◆ HOW TO COMPLETE THIS TASK
Scan the records below. Report the number of lines containing the word "decodes", and nothing more.

◆ DATA TO PROCESS
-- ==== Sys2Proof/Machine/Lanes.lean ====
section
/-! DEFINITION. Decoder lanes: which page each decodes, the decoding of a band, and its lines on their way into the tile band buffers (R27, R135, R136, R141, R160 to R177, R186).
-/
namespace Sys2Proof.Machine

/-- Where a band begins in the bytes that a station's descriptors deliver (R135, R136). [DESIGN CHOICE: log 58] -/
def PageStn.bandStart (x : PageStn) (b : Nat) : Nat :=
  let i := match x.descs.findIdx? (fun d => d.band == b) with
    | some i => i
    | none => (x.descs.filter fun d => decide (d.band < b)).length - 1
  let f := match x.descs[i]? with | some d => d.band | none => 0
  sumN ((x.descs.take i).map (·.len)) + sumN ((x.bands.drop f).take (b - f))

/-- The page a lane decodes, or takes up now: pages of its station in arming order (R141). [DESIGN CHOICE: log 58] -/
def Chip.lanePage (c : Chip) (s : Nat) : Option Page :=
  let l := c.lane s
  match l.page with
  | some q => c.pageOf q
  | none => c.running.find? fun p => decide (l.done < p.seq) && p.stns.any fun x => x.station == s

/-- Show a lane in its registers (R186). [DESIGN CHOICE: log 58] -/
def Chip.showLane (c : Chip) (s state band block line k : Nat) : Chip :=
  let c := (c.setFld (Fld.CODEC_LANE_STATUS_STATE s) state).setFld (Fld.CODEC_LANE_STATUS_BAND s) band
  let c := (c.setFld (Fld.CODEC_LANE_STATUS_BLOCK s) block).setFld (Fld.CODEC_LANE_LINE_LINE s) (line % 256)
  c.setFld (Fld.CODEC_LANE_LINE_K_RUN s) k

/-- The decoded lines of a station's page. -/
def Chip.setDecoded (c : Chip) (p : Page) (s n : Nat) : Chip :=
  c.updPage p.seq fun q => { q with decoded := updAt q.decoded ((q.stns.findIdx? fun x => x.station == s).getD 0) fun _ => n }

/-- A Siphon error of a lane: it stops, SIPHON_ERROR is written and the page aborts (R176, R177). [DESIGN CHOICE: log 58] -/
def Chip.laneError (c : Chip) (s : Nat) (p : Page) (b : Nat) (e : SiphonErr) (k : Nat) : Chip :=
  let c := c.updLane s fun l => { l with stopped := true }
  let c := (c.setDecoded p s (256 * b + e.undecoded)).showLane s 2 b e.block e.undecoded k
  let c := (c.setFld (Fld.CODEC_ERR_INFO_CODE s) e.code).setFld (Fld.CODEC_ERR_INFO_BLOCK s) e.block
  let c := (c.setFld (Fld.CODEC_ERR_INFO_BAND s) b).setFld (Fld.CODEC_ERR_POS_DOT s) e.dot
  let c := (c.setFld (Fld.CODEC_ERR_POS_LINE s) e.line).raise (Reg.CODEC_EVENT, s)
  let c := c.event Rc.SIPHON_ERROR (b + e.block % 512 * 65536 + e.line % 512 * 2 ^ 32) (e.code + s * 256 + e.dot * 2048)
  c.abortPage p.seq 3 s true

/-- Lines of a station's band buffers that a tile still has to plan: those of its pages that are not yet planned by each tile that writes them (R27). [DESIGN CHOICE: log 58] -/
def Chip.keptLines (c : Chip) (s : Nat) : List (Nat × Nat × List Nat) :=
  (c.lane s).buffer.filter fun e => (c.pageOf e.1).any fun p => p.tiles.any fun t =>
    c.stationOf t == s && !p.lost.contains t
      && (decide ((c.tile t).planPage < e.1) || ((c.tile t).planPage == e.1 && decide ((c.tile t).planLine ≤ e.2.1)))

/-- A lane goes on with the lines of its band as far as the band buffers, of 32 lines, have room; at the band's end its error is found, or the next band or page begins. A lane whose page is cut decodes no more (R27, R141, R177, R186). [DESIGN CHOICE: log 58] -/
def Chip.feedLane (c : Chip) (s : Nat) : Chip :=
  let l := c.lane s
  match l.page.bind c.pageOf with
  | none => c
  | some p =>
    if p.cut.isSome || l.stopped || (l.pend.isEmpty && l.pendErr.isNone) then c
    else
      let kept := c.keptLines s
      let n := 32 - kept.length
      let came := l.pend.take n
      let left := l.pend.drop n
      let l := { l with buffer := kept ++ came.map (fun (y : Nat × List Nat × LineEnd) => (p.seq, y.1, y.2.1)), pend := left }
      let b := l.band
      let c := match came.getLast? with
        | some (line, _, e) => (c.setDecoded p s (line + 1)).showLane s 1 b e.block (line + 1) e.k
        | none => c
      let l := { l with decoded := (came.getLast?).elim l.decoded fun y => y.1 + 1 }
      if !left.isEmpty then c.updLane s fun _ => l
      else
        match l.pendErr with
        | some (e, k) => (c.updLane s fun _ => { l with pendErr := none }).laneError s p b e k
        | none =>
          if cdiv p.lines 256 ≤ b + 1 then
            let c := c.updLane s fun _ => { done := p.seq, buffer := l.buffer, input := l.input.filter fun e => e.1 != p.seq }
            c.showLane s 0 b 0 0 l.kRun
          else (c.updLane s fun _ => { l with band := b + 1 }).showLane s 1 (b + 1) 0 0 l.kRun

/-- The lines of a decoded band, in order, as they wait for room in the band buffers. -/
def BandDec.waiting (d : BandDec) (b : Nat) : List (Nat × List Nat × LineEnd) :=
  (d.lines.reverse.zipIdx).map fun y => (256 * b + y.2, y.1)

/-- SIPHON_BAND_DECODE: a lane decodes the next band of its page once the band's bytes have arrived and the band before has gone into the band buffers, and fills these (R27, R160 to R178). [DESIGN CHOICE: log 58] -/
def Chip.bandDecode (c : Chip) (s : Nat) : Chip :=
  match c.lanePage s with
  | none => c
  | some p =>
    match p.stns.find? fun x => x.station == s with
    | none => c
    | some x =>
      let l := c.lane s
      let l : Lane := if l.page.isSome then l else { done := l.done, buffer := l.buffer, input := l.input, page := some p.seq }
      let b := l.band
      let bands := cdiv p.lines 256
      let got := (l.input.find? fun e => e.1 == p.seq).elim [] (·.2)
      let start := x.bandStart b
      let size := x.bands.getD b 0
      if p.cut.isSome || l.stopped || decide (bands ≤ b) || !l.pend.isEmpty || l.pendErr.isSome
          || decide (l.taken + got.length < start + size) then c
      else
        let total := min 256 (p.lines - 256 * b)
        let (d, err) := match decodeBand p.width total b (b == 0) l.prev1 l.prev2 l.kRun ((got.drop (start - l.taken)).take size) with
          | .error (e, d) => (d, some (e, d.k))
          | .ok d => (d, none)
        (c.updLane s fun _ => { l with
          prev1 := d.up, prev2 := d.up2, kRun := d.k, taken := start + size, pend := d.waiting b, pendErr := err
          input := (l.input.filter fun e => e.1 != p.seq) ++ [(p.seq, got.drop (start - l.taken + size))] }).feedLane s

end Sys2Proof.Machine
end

◆ REPLY
4